Gazete, güvenlik anlaşmasının TBMM tarafından, referandumlardan 90 gün sonra yani Temmuz ayında onaylanacağı haberlerinin yayıldığını yazdı. Gazete, özetle şöyle devam etti:

"Referandumlardan olumlu yanıt çıkması halinde Kıbrıs Cumhuriyeti lağvedilecek, ancak yeni duruma ilişkin bir onay olmayacak. Ülkenin uluslararası temsiliyetiyle ilgili hukuki boşluk yaratılacak. Sadece iki oluşturucu devletçik işleyecek. Türk tarafı anlaşmanın bütün siyasi faydalarından yararlanacak ancak Türkiye Büyük Millet Meclisi tarafından onaylanmadan ne takvimler temelinde askerlerini geri çekmeye mecbur olacak ne de toprak iade edecek. İyi bilgili kaynakların işaret ettiklerine göre, Türkiye ve Yunanistan parlamentolarının vereceği onay Kuruluş Anlaşması'nın esas bölümü olursa, (onayların) referandumlardan önce verilmemesi halinde, anlaşma havada kalacak ve Kıbrıs Cumhuriyeti lağvedilecek. Rum tarafı, onayların referandumlardan önce olması gerektiği tezini yazılı olarak da sundu ve bunda sonuna kadar ısrar edecek"

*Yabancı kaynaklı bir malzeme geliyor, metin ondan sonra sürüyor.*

-- ==== Sys2Proof/Machine/Administration.lean ====
section
/-! DEFINITION. The administration requests (Chapter 9): channels opened, closed and drained, units attached, detached and discarded, the part
parameters, and the three snapshots (11.2). -/

namespace Sys2Proof.Machine

/-! ### Channels (R156, R171 to R173, R176, R177) -/

/-- R168: a channel leaves EVENT_SET. -/
def State.leaveEventSet (s : State) (c : Nat) : State := s.setEventSet (leaveList c s.eventSet)

/-- R156, R47: a channel context at open. -/
def openedChannel (rings : Rings) (limit : Nat) (interrupt : Bool) (quota revokeLimit : Nat) : Channel :=
  { state := .open, rings := some rings, limit := some limit, interrupt, holdQuota := quota, revokeLimit, opened := true }

/-- R176: CHANNEL_OPEN past validation. -/
def State.openChannel (s : State) (e : Nat) (r : Record) : State :=
  let c := r.channel
  if (s.channel c).state = .closed then
    (s.setChannel c (openedChannel ⟨r.buffer, r.p32.toNat, r.cqBase, r.w34⟩ r.p36.toNat r.interrupt r.p37.toNat r.p38.toNat)).complete e
      { status := .success }
  else s.complete e { status := .channelState }

/-- R171, R172: the CHANNEL_CLOSE that waits on a channel completes. -/
def State.completeClose (s : State) (c : Nat) : State :=
  match (s.channel c).closeEntry with
  | none => s
  | some e => (s.updChannel c (fun x => { x with closeEntry := none })).complete e { status := .success }

/-- R157, R171, R172: a channel that is CLOSING or FENCING goes on when it has drained. -/
def State.drainCheck (s : State) (c : Nat) : State :=
  let x := s.channel c
  if x.inFlight = 0 ∧ x.writing = none then
    match x.state with
    | .closing => ((s.updChannel c (fun x => { x with state := .closed })).leaveEventSet c).completeClose c
    | .fencing =>
      let t := (s.updChannel c (fun x => { x with state := .fenced })).leaveEventSet c
      let t := t.queueNotice 0 (.channelFenced c x.cause)
      if x.closePending then (t.updChannel c (fun x => { x with state := .closed })).completeClose c else t
    | .closed | .open | .fenced => s
  else s

/-- R177: CHANNEL_CLOSE past validation. -/
def State.closeChannel (s : State) (e : Nat) (r : Record) : State :=
  let c := r.channel
  match (s.channel c).state with
  | .fenced =>
    ((s.updChannel c (fun x => { x with state := .closed })).leaveEventSet c).complete e { status := .success }
  | .open =>
    let t := s.updChannel c (fun x => { x with state := .closing, closeEntry := some e })
    (t.stopService c .channelClosing).noteDrain c
  | .closed | .closing | .fencing => s.complete e { status := .channelState }

/-! ### Units attached and detached (R178 to R180) -/

/-- R178: UNIT_ATTACH past validation. -/
def State.attachUnit (s : State) (e : Nat) (r : Record) : State :=
  let u := r.unit
  let x := s.unit u
  if x.state = .detached then
    let y : UnitRec := { state := if x.readyLine then .ready else .notReady, readyLine := x.readyLine,
                         geometry := some ⟨r.p32.toNat, r.p34.toNat, r.p35.toNat⟩, retries := some r.p36.toNat }
    (s.setUnit u y).complete e { status := .success }
  else s.complete e { status := .unitState }

/-- Whether a request names unit `u` as its target (R146, R179). -/
def Request.names (r : Request) (u : Nat) : Bool :=
  r.record.unit == u &&
  match r.kind with
  | some .read | some .write | some .release | some .flush | some .survey => true
  | _ => false

/-- The ACTIVE requests of a kind that name unit `u`. -/
def State.activeOf (s : State) (u : Nat) (k : Kind) : List Nat :=
  (s.held.filter (fun p => p.2.place == .active && p.2.kind == some k && p.2.names u)).map (·.1)

/-- Whether a line is one of unit `u`'s. -/
def Line.ofUnit (ln : Line) (u : Nat) : Bool := ln.key.any (·.unit == u)

/-- The lines of unit `u`, ascending. -/
def State.linesOf (s : State) (u : Nat) : List Nat := (s.lines.filter (fun p => p.2.ofUnit u)).map (·.1)

/-- R179: the busy test, but for what it says of another UNIT_DETACH. -/
def State.unitBusy (s : State) (u : Nat) : Bool :=
  let x := s.unit u
  x.discarding
  || s.lines.any (fun p => p.2.ofUnit u && p.2.state != .clean && p.2.state != .free)
  || !x.fillQueue.isEmpty || !x.surveyQueue.isEmpty || x.op.isSome
  || s.held.any (fun p => p.2.names u && p.2.isParked)
  || !(s.activeOf u .write).isEmpty || !(s.activeOf u .survey).isEmpty

/-- R48, R49: the channels that hold a line of unit `u`, ascending. -/
def State.holdersOf (s : State) (u : Nat) : List Nat :=
  (List.range Config.channels).filter (fun c => s.lines.any (fun p => p.2.ofUnit u && p.2.holders.contains c))

/-- R48, R49, R180, R183: a line freed with the holds on it; its set's waiters then re-attempt (R19). -/
def State.freeHeldLine (s : State) (k : Nat) : State :=
  let t := s.forEach (s.line k).holders (fun c t => t.dropHold c k)
  let t := t.freeLine k
  if (t.waiters (setOfLine k)).isEmpty then t else t.later [.reattempt (setOfLine k)]

/-- R22: the requests that the head of the agenda gives a slot to continue at once, a slot that one of them drops going to the next (R14).
At most `n` of them. -/
def State.continueSlots : Nat → State → State
  | 0, s => s
  | n + 1, s =>
    match s.agenda with
    | .slotGiven e slot :: rest => State.continueSlots n ((s.setAgenda rest).slotGiven e slot)
    | _ => s

/-- R22, R180, R183: the turn of one line of unit `u`. It is freed, and the requests given its slot continue before the next line's turn; a line
that such a request has evicted in the meantime is the unit's no more. No request passes the slot wait list more than twice in this, once as an
allocation and once as a writer. (log 33) -/
def State.freeUnitLine (s : State) (u k : Nat) : State :=
  if (s.line k).ofUnit u then State.continueSlots (2 * (s.slotWait.length + 1)) (s.freeHeldLine k) else s

/-- R48, R49, R180, R183: every line of unit `u` freed, one after the other, and each channel that lost a hold told. -/
def State.freeUnit (s : State) (u : Nat) : State :=
  (s.forEach (s.linesOf u) (fun k t => t.freeUnitLine u k)).queueToEach (s.holdersOf u) (.holdsDropped u)

/-- R98: a unit record after UNIT_DETACH. -/
def UnitRec.detached (x : UnitRec) : UnitRec :=
  { x with state := .detached, geometry := none, retries := none, believed := none, verifyPending := false,
           selectedSurface := none, lastHeader := none, detach := none }

/-- R180: a detach is carried out. -/
def State.carryOutDetach (s : State) (e u : Nat) : State :=
  let t := (s.freeUnit u).retest u
  let t := (t.updUnit u UnitRec.detached).complete e { status := .success, count := (s.linesOf u).length }
  t.noteQuiesce

/-- R179: UNIT_DETACH past validation. -/
def State.detachUnit (s : State) (e : Nat) (r : Record) : State :=
  let u := r.unit
  if (s.unit u).state = .detached then s.complete e { status := .unitState }
  else if (s.unit u).detach.isSome ∨ s.unitBusy u then s.complete e { status := .unitBusy }
  else
    let reads := s.activeOf u .read
    if reads.isEmpty then s.carryOutDetach e u
    else s.updUnit u (fun x => { x with detach := some ⟨e, reads⟩ })

/-- R179: the last awaited transfer of a waiting detach has ended: the busy test is made again. -/
def State.detachTest (s : State) (u : Nat) : State :=
  match (s.unit u).detach with
  | none => s
  | some d =>
    if d.awaited.isEmpty then
      let t := s.updUnit u (fun x => { x with detach := none })
      if s.unitBusy u ∨ ¬ (s.activeOf u .read).isEmpty then t.complete d.entry { status := .unitBusy }
      else t.carryOutDetach d.entry u
    else s

/-! ### Discards (R181 to R183) -/

/-- R183, step 1: the number of unit `u`'s lines in the dirty group. -/
def State.dirtyOf (s : State) (u : Nat) : Nat := (s.lines.filter (fun p => p.2.ofUnit u && p.2.state.inDirtyGroup)).length

/-- R183: the third stage of a discard. -/
def State.thirdStage (s : State) (e u : Nat) : State :=
  let t := (s.freeUnit u).retest u
  let t := (t.updUnit u (fun x => { x with discarding := false, discard := none })).later [.select u]
  t.complete e { status := .success, count := s.dirtyOf u }

/-- R182: a waiting discard runs its third stage when the unit is quiet and no READ or WRITE naming it is ACTIVE. -/
def State.discardTest (s : State) (u : Nat) : State :=
  match (s.unit u).discard with
  | none => s
  | some e =>
    if (s.unit u).op.isNone ∧ (s.unit u).seq = .idle ∧ (s.activeOf u .read).isEmpty ∧ (s.activeOf u .write).isEmpty then s.thirdStage e u
    else s

/-- R181, step 1: a UNIT_DETACH that waits completes with UNIT_BUSY. -/
def State.refuseDetach (s : State) (u : Nat) : State :=
  match (s.unit u).detach with
  | none => s
  | some d => (s.updUnit u (fun x => { x with detach := none })).complete d.entry { status := .unitBusy }

/-- R181: UNIT_DISCARD past validation. -/
def State.discardUnit (s : State) (e : Nat) (r : Record) : State :=
  let u := r.unit
  if (s.unit u).state = .detached ∨ (s.unit u).discarding then s.complete e { status := .unitState }
  else
    let t := s.refuseDetach u
    let t := t.updUnit u (fun x => { x with discarding := true, fillQueue := [], surveyQueue := [], discard := some e })
    (t.endAllParked (fun r => r.names u) .discarded).later [.discardTest u]

/-! ### Parameters (R184) -/

/-- R184: SET_PARAMETERS past validation. -/
def State.setParameters (s : State) (e : Nat) (r : Record) : State :=
  (s.setParams (some r.params)).comparePressure.complete e { status := .success }

/-! ### Snapshots (R186 to R188, R198) -/

/-- A snapshot filled with zeros to its 64 bytes (R198). -/
def pad64 (bs : List Byte) : List Byte := bs ++ List.replicate (64 - bs.length) 0

/-- R186: the QUERY_CHANNEL snapshot. -/
def State.channelSnapshot (s : State) (c : Nat) : List Byte :=
  let x := s.channel c
  let held := fun (n : Nat) => byteOf (if c = 0 then 0 else n)
  pad64 ([x.state.code, x.cause.code, flagByte [x.closePending, x.interrupt, s.eventSet.contains c, x.fetchHold.isSome],
      byteOf x.backlog.length]
    ++ leBytes 2 x.sqSize ++ leBytes 2 x.sqHead ++ leBytes 2 x.sqTail ++ leBytes 2 x.cqSize ++ leBytes 2 x.cqHead
    ++ leBytes 2 x.cqTail
    ++ [flagByte [x.phase], byteOf x.inFlight, byteOf (x.limit.getD 0), held x.holdQuota, held x.holdCount, held x.revokeLimit,
        held x.revokeCount, 0]
    ++ leBytes 2 x.reserved ++ leBytes 2 (if c = 0 then x.lost else 0) ++ [0, 0, 0, 0] ++ leBytes 8 x.sqBase ++ leBytes 8 x.cqBase)

/-- 11.2: the code of the operation in flight. -/
def operationCode : Option Operation → Byte
  | none => 0
  | some o => match o.subject with | .fill _ => 1 | .flush _ => 2 | .survey _ => 3

/-- R187: the QUERY_UNIT snapshot. -/
def State.unitSnapshot (s : State) (u : Nat) : List Byte :=
  let x := s.unit u
  let g := x.geometry.getD ⟨0, 0, 0⟩
  pad64 ([x.state.code, flagByte [x.discarding, x.readyLine, s.protectLevel u, s.pressure],
      (match x.sweep with | .up => 0 | .down => 1), x.seq.code, operationCode x.op, byteOf g.surfaces, byteOf g.sectors,
      byteOf (x.retries.getD 0)]
    ++ leBytes 2 g.tracks ++ leBytes 2 (x.believed.getD 0xFFFF) ++ leBytes 2 x.fillQueue.length ++ leBytes 2 x.surveyQueue.length
    ++ leBytes 2 x.flushList.length ++ leBytes 2 x.stranded ++ leBytes 4 x.epoch.toNat ++ leBytes 2 x.barriers.length
    ++ leBytes 2 s.dirtyCount)

/-- 11.2: the holder set as bits, bit c for channel c. -/
def holderBits (holders : List Nat) : Nat := (holders.map (fun c => 2 ^ c)).sum

/-- R188: the QUERY_LINE snapshot. -/
def State.lineSnapshot (s : State) (key : Key) : List Byte :=
  let name := [byteOf key.unit, byteOf key.surface] ++ leBytes 2 key.track ++ [byteOf key.sector]
  match s.lookup key with
  | none => pad64 (List.replicate 16 0 ++ name)
  | some k =>
    let ln := s.line k
    pad64 ([flagByte [true, ln.episode.isSome, ln.dirtyEpoch.isSome, ln.writer.isSome], ln.state.code, markCode ln.mark,
        byteOf ln.failures]
      ++ leBytes 2 (setOfLine k) ++ [byteOf (wayOfLine k), byteOf (ln.episode.getD 0)]
      ++ leBytes 2 (if ln.state.loadsData then 0 else holderBits ln.holders)
      ++ leBytes 2 ln.waitList.length ++ leBytes 4 ((ln.dirtyEpoch.map BitVec.toNat).getD 0) ++ name)

/-- R185: a query's snapshot is taken, and its write to host memory is in flight. -/
def State.holdSnapshot (s : State) (e : Nat) (bs : List Byte) : State := s.updRequest e (fun r => { r with snapshot := some bs })

/-- R186: QUERY_CHANNEL past validation. -/
def State.queryChannel (s : State) (e : Nat) (r : Record) : State :=
  if (s.channel r.channel).opened then s.holdSnapshot e (s.channelSnapshot r.channel)
  else s.complete e { status := .channelState }

/-- R187: QUERY_UNIT past validation. The snapshot samples the protect line. -/
def State.queryUnit (s : State) (e : Nat) (r : Record) : State :=
  if (s.unit r.unit).state = .detached then s.complete e { status := .unitState }
  else (s.holdSnapshot e (s.unitSnapshot r.unit)).countSample

/-- R146: whether a key lies within a geometry. -/
def Geometry.holds (g : Geometry) (k : Key) : Bool :=
  decide (k.track < g.tracks ∧ k.surface < g.surfaces ∧ k.sector < g.sectors)

/-- R188: QUERY_LINE past validation. -/
def State.queryLine (s : State) (e : Nat) (r : Record) : State :=
  let x := s.unit r.unit
  if x.state = .detached then s.complete e { status := .unitState }
  else if ¬ x.geometry.any (fun g => g.holds r.key) then s.complete e { status := .badRecord }
  else s.holdSnapshot e (s.lineSnapshot r.key)

end Sys2Proof.Machine
end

Bilgili bir kaynağın Fileleftheros'a söylediğine göre bu, Rum tarafı için temel konulardandır ve referandumlara karşı tavrıyla ilgili olarak nihai kararlarıyla bağlantılıdır. Bu arada, Denktaş'ın açıklamalarından ortaya çıktığı üzere Türk tarafı, 21 Nisan'da yapılacak referandumun sonucunu peşinen kontrol etmek istiyor. Bu, yerleşikler ve 'yurt dışındaki Kıbrıslı Türkler' olarak isimlendirilen yeni bir seçmen deposu aracılığıyla olacak"

Haravgi gazetesi, haberini "Prosedüre De Müdahale-Ankara Önce Referandumların Yapılmasını Türk Millet Meclisi'nin Anlaşmayı Sonra Onaylamasını İstiyor-Ancak, BM Genel Sekreteri ve Kıbrıs Rum Tarafı Garantör Ülkeler Tarafından Onayın Referandumlardan Önce Yapılmasını İstiyor, Çünkü Yeni Durum Referandumlarda Onaylanması Halinde 21 Nisan'da saat 24.00'te Yürürlüğe Girecek" başlığıyla manşetten yansıttı.

Gazete, müzakerelerin ilk günlerinde iki tarafın tezleri arasında uçurumlar bulunduğunu, Cumhurbaşkanı Rauf Denktaş'ın "Annan Planı çerçevesi dışında olduğunu" savundu ve bunlara ek olarak, Genel Sekreter Annan'ın çözmesi gereken önemli bir prosedürel sorun görünmekte olduğunu savundu. Gazete, Türk tarafının, TBMM'nin onayının referandumlardan sonra olması talebinde bulunduğunu, bu talebin Genel Sekreter'in taraflara gönderdiği mektubun öngörülerine aykırı olduğunu savundu.

Kıbrıs Rum tarafının, halkın bastığı yeri görebilmesi ve onaylamak veya reddetmek için önünde ne olduğunu bilebilmesi için onayın referandumdan önce yapılmasını istediğini yazan Haravgi; Annan'ın taraflara gönderdiği mektupta, garantör ülkelerin 9 Nisan'a kadar Genel Sekreter'e, referandumların sonucunu tanıyacaklarına dair garanti verecekleri ve BM Anayasası'nın 102. Maddesi uyarınca uluslararası sözleşme haline gelecek olan anlaşmaları Birleşik Kıbrıs Cumhuriyeti'yle birlikte imzalayacaklarını garanti edeceklerinin kesin olarak belirtildiğini yazdı.

Öte yandan Alithia gazetesi, "ABD: Türk Tarafı Taahhüt Etti" başlıklı haberinde, ABD Dışişleri Bakanlığı Sözcü Yardımcısı David Erely'nin, Türk tarafının Annan Planı'nı destekleyeceğini taahhüt ettiğini açıkladığını ve bunu doğru bir tavır olarak nitelediğini bildirdi.

Gazeteye göre Türk tarafının bu tavrını koruması gerektiği görüşünü ortaya koyan Erely, uluslararası camianın Kıbrıs sorununu önümüzdeki 2 ay içinde çözmekte kararlı olduğunu yineledi.